_EXERCISE REQUIREMENTS_: In the records below, begin at the line that has "let seed := Config.pufSeed" and stop after the line that has "regPut (regPut s (rPrcMac"; quote those lines verbatim and nothing more.

[Items from a data source]

-- ==== Sys2Proof/Machine/Startup.lean ====
section
/-!
DEFINITION. Start-up (R472, R473, Table 18.8) and service mode (R467). Each stage's command ends the stage; its operands are what the outside world
decides: what a self-test, a training or an election finds.
-/
namespace Sys2Proof.Machine

/-- Whether the stage after `n` may end: start-up stands there, and nothing holds it (R454, R467). -/
def atStage (s : State) (n : Nat) : Bool :=
  s.mgmt.present && decide (s.mgmt.stage = n) && !s.mgmt.dead && !s.mgmt.service && decide (s.mgmt.lockout = 0)

def endStage (s : State) (n : Nat) : State := { s with mgmt := { s.mgmt with stage := n } }

/-- STANDBY_STAGE (stage 1): the standby rails are up and power-on reset is released; SERVICE_N is sampled (R481). -/
def execStandbyStage (serviceLow : Bool) (s : State) : Host.Outcome State Fault Refusal :=
  if atStage s 0 then
    let s := endStage (regPut s rPwrStatus 0 0 1) 1
    .next (if serviceLow then { enterService s with mgmt := { (enterService s).mgmt with freezeIgnored := true } } else s)
  else .next s

/-- BOOT_ROM_STAGE (stage 2): the ROM's self-test, the silicon stepping that MP_ID shows, the seed from the PUF (R468), and the SRAM cleared. -/
def execBootRomStage (romOk : Bool) (stepping : Nat) (s : State) : Host.Outcome State Fault Refusal :=
  if !(atStage s 1) then .next s
  else if romOk = false then .next { s with mgmt := { s.mgmt with dead := true } }
  else
    let fac := flashBytes s factoryAt 0x6780
    let seed := Config.pufSeed (helperData fac)
    let s := endStage { regPut s rMpId 23 16 stepping with mem := smClear s.mem sramBase sramBytes } 2
    if digest64 seed = seedCheck fac then
      .next { regPut s rSecStatus 0 0 1 with sec := { s.sec with seed := some seed } }
    else .next (secFault (regPut (regPut s rSecStatus 0 0 0) rSecEvent 2 2 1) codePufFailed [])

/-- TRAVAR_STAGE (stage 3, R466). -/
def execTravarStage (s : State) : Host.Outcome State Fault Refusal :=
  if atStage s 2 then
    let r := bootTravar s
    .next (if r.2 then endStage r.1 3 else r.1)
  else .next s

/-! ### Stage 4: configuration (R464) -/

/-- The registers whose Reset column reads "cfg" take their values (R11, Table 18.4). -/
def applyConfig (s : State) : State :=
  let s := regPut s rFabJob 15 0 (confNat s 0x26 2)
  let s := regPut s rFabTimeCfg 7 0 (confNat s 0x28 1)
  let mac := confNat s 0x20 6
  let s := (upTo 8).foldl (fun s p =>
    regPut (regPut s (rPrcMac p) 47 0 ((mac + p) % 2 ^ 48)) (rPrcCtrl p) 5 5 (b2n ((confNat s 0x29 1).testBit p))) s
  let s := (upTo 2).foldl (fun s p => regPut s (rAttPort p) 0 0 (b2n ((confNat s 0x2A 1).testBit p))) s
  let s := regPut (regPut s rThmLimits 7 0 (confNat s 0x2B 1)) rPwrLimit 15 0 (confNat s 0x2C 2)
  let s := (upTo 8).foldl (fun s i => regSet s (rCfgSkey i) (BitVec.ofNat 64 (confNat s (0x40 + 1808 * i) 8))) s
  (upTo 10).foldl (fun s f => regPut s (rThmProc f) 31 16 (repByte s (0x65A + 2 * f) + 256 * repByte s (0x65B + 2 * f))) s

/-- Load a configuration part. -/
def takeConf (s : State) (p : List Byte) (factory : Bool) : State :=
  let s := { s with sec := { s.sec with conf := smSetList 0 [] 0 p } }
  regPut (regPut s rCfgStatus 1 1 (b2n factory)) rCfgStatus 63 32 (fld p 0x10 4)

/-- Load a repair part. -/
def takeRepair (s : State) (p : List Byte) (slot : Option Nat) : State :=
  let s := { s with sec := { s.sec with rep := smSetList 0 [] 0 p, repNew := false } }
  regPut (regPut (regPut s rCfgStatus 2 2 (b2n slot.isNone)) rCfgRepair 31 0 (fld p 8 4)) rCfgRepair 32 32 (slot.getD 0)

/-- A factory part was loaded (R464). -/
def fallback (s : State) (code : Nat) : State := cfgFault (sigFail (regPut s rCfgStatus 0 0 1)) code []

/-- CONFIGURATION_STAGE (stage 4): the two user parts, each with the factory's as its fallback; MR1; the cfg reset values; the management channel. -/
def execConfigurationStage (s : State) : Host.Outcome State Fault Refusal :=
  if !(atStage s 3) then .next s
  else
    match factoryConf s with
    | none => .next (moduleFailure (enterService (cfgFault s codeConfigFailed [])) codeConfigFailed)
    | some fac =>
      match factoryRepair s fac with
      | none => .next (moduleFailure (enterService (cfgFault s codeConfigFailed [])) codeConfigFailed)
      | some frep =>
        let user := userConf fac (flashBytes s userAt 0x10000)
        let conf := user.getD fac
        let slot := repairSlot s fac
        let rep := match slot with
          | some k => flashBytes s (if k = 0 then repairA else repairB) 4096
          | none => frep
        let s := takeRepair (takeConf s conf user.isNone) rep slot
        let s := if user.isNone then fallback s codeConfigSig else s
        let s := if slot.isNone then fallback s codeRepairCheck else s
        let s := mrExtend (mrExtend (mrSet s 1 (zeros 64)) 1 (digest64 conf)) 1 (digest64 rep)
        let r := randomBytes (applyConfig s) 8
        .next { endStage r.1 4 with por := { r.1.por with challenge := r.2 } }

/-! ### Stages 5 to 10 -/

/-- τ_mod for 128 logical rooms a floor, before any image is loaded (R473). -/
def bringupTurns (s : State) : Nat :=
  (upTo 10).foldl (fun t f => max t (ceilDiv 128 (max 1 (livePositions s f).length))) 1

/-- FLOOR_BRINGUP_STAGE (stage 5, R456, R473): the floor whose rails lack power-good, if one does; each floor's VMIN in mV and speed; the arrays and
rooms that fail their self-test, by floor × 256 + position. -/
def execFloorBringupStage (badRail : Option Nat) (vmins speeds : List Nat) (arrays : List (Nat × Nat)) (rooms : List Nat) (s : State) :
    Host.Outcome State Fault Refusal :=
  if !(atStage s 4) then .next s
  else
    match badRail with
    | some f => .next (moduleFailure (pwrFault s codeRailFailed f [(f, 2)]) codeRailFailed)
    | none =>
      let s := (upTo 31).foldl (fun s i => regPut s rPwrStatus (i + 1) (i + 1) 1) s
      let s := (upTo 10).foldl (fun s f =>
        let v := max 650 (vmins.getD f 0 + 40)
        let s := regPut (regPut (regPut s (rPwrFloor f) 41 32 (vmins.getD f 0)) (rPwrFloor f) 25 16 v) (rPwrFloor f) 9 0 v
        let s := regPut s (rThmProc f) 15 0 (speeds.getD f 0)
        if regBits s (rThmProc f) 31 16 = 0 then
          repPut (repPut (regPut s (rThmProc f) 31 16 (speeds.getD f 0)) (0x65A + 2 * f) (speeds.getD f 0 % 256)) (0x65B + 2 * f) (speeds.getD f 0 / 256)
        else s) s
      let s := (arrays.map (fun a => Repair.array a.1 a.2) ++ rooms.map Repair.room).foldl applyRepair s
      .next (endStage (regPut s rSchTurns 13 8 (bringupTurns s)) 5)

def codeBringupMargin : Nat := 0x0212

/-- A channel that fails a step of R185: FAILED, and marked out. -/
def channelFails (s : State) (id : Nat) : State :=
  applyRepair (cellarFault (setChState s id 3) id codeBringupMargin 0) (.channel id)

/-- CELLAR_TRAINING_STAGE (stage 6, R185): the channels that fail a step other than step 5; and of each channel measured, its smallest margins and the
redundant lanes that step 1 uses. A channel marked out is not trained; any other without margins that meet the thresholds fails. The channels that pass
are written with zeros (step 7). Then the enabled links begin to train. -/
def execCellarTrainingStage (failed : List Nat) (margins : List (Nat × Nat × Nat × Nat × Nat × Nat)) (s : State) : Host.Outcome State Fault Refusal :=
  if !(atStage s 5) then .next s
  else
    let trained := margins.filter (fun m => decide (m.1 < 640) && !(channelOut s m.1))
    let s := trained.foldl (fun s m =>
      regPut (recordMargins s m.1 m.2.1 m.2.2.1 m.2.2.2.1 m.2.2.2.2.1) (rMemChMargin (m.1 / 32) (m.1 % 32)) 35 32 m.2.2.2.2.2) s
    let bad (id : Nat) : Bool := decide (id ∈ failed) ||
      !(trained.any (fun m => decide (m.1 = id) && marginsMeet m.2.1 m.2.2.1 m.2.2.2.1 m.2.2.2.2.1))
    let r := (upTo 640).foldl (fun (a : State × List Nat) id =>
      if channelOut a.1 id then (setChState a.1 id 4, a.2)
      else if bad id then (channelFails a.1 id, a.2)
      else (setChan (setChState a.1 id 0) id { getChan a.1 id with lastTrain := a.1.now }, a.2 ++ [id])) (s, [])
    let s := setLive { r.1 with mem := smClear r.1.mem 0 apertureBase, poison := [] } r.2
    let s := (upTo 20).foldl (fun s c => regPut s (rMemStatus c) 0 0 1) s
    .next (endStage ((upTo 50).foldl (fun s l => if regBits s (rLnkCtrl l) 0 0 = 1 ∧ linkState s l = 0 then setLinkState s l 1 else s) s) 6)

/-- LINK_STAGE (stage 7): links still without a partner stay down, with LINK_FAILED each; the drives that answer are adopted, as (drive, serial number,
4,096-B blocks, has the features of Table 16.2); a member of the array that does not answer has failed. -/
def execLinkStage (drives : List (Nat × Nat × Nat × Bool)) (s : State) : Host.Outcome State Fault Refusal :=
  if !(atStage s 6) then .next s
  else
    let s := (upTo 50).foldl (fun s l => if linkState s l = 1 then fabFault (setLinkState s l 0) codeLinkFailed l [(l, 2)] else s) s
    let s := (upTo 4).foldl (fun s d => if (getDrive s d).member then setDrvState s d 3 else s) s
    let s := drives.foldl (fun s d => adoptAtStart s d.1 d.2.1 d.2.2.1 d.2.2.2) s
    let s := (members s).foldl (fun s d => if drives.any (fun x => decide (x.1 = d)) then s else attFault s codeDriveFailed d) s
    .next (endStage (if (members s).isEmpty then s else checkArray s 7) 7)

/-- FABRIC_TIME_STAGE (stage 8, R118, R368): the election's outcome. A grandmaster is locked to itself; any other module is locked when its offset
estimate has come inside, which TIME_EXCHANGE finds. -/
def execFabricTimeStage (gm standby : Bool) (gmRank sbRank : Nat) (s : State) : Host.Outcome State Fault Refusal :=
  if !(atStage s 7) then .next s
  else
    let s := setRoles s gm standby gmRank sbRank
    .next (endStage (if gm then { regPut s rSchState 3 3 1 with seq := { s.seq with everLocked := true } } else s) 8)

/-- ATTESTATION_STAGE (stage 9, R463, R468): the identity key pair, its digest, and a changed repair map written to flash. -/
def execAttestationStage (written : Bool) (s : State) : Host.Outcome State Fault Refusal :=
  if !(atStage s 8) then .next s
  else
    match idSeed s with
    | none => .next (endStage s 9)
    | some k =>
      let id := digest64 (Config.falconPublic k)
      let s := (upTo 8).foldl (fun s j => regSet s (rSecId j) (BitVec.ofNat 64 (fld id (8 * j) 8))) s
      .next (endStage (writeRepair (regPut s rSecStatus 1 1 1) written) 9)

/-- LETTERBOX_STAGE (stage 10): doorbells and SENDs are accepted. -/
def execLetterboxStage (s : State) : Host.Outcome State Fault Refusal :=
  if atStage s 9 then .next (endStage (regPut s rLbxCtrl 0 0 1) 10) else .next s

/-! ### Service mode (R467) -/

def inService (s : State) : Bool := s.mgmt.service && s.mgmt.present && !s.mgmt.dead

/-- SERVICE_IMAGE_WRITE: a Travar image for slot 0 (A) or 1 (B) is written after it verifies. -/
def execServiceImageWrite (slot : Nat) (image : List Byte) (s : State) : Host.Outcome State Fault Refusal :=
  if inService s ∧ slot < 2 ∧ image.length ≤ 0x800000 then
    (match travarImage image with
    | some _ => .next (flashPut s (if slot = 0 then slotA else slotB) image)
    | none => .next (sigFail s))
  else .next s

/-- SERVICE_CONFIG_WRITE: a user configuration part is written after it verifies, and only if its GENERATION exceeds that of a valid present one. It
verifies against the factory part (R461), so not without one. -/
def execServiceConfigWrite (part : List Byte) (s : State) : Host.Outcome State Fault Refusal :=
  if inService s = false ∨ 0x10000 < part.length then .next s
  else
    match factoryConf s with
    | none => .next (sigFail s)
    | some fac =>
      match userConf fac part, userConf fac (flashBytes s userAt 0x10000) with
      | none, _ => .next (sigFail s)
      | some p, some old => if fld old 0x10 8 < fld p 0x10 8 then .next (flashPut s userAt p) else .next s
      | some p, none => .next (flashPut s userAt p)

/-- SERVICE_RESET: the module goes through power-on reset and start-up again. -/
def execServiceReset (s : State) : Host.Outcome State Fault Refusal := if inService s then .next (powerLoss s) else .next s

end Sys2Proof.Machine
end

_RESULT FOR THIS EXERCISE_:
    let seed := Config.pufSeed (helperData fac)
    let s := endStage { regPut s rMpId 23 16 stepping with mem := smClear s.mem sramBase sramBytes } 2
    if digest64 seed = seedCheck fac then
      .next { regPut s rSecStatus 0 0 1 with sec := { s.sec with seed := some seed } }
    else .next (secFault (regPut (regPut s rSecStatus 0 0 0) rSecEvent 2 2 1) codePufFailed [])

/-- TRAVAR_STAGE (stage 3, R466). -/
def execTravarStage (s : State) : Host.Outcome State Fault Refusal :=
  if atStage s 2 then
    let r := bootTravar s
    .next (if r.2 then endStage r.1 3 else r.1)
  else .next s

/-! ### Stage 4: configuration (R464) -/

/-- The registers whose Reset column reads "cfg" take their values (R11, Table 18.4). -/
def applyConfig (s : State) : State :=
  let s := regPut s rFabJob 15 0 (confNat s 0x26 2)
  let s := regPut s rFabTimeCfg 7 0 (confNat s 0x28 1)
  let mac := confNat s 0x20 6
  let s := (upTo 8).foldl (fun s p =>
    regPut (regPut s (rPrcMac p) 47 0 ((mac + p) % 2 ^ 48)) (rPrcCtrl p) 5 5 (b2n ((confNat s 0x29 1).testBit p))) s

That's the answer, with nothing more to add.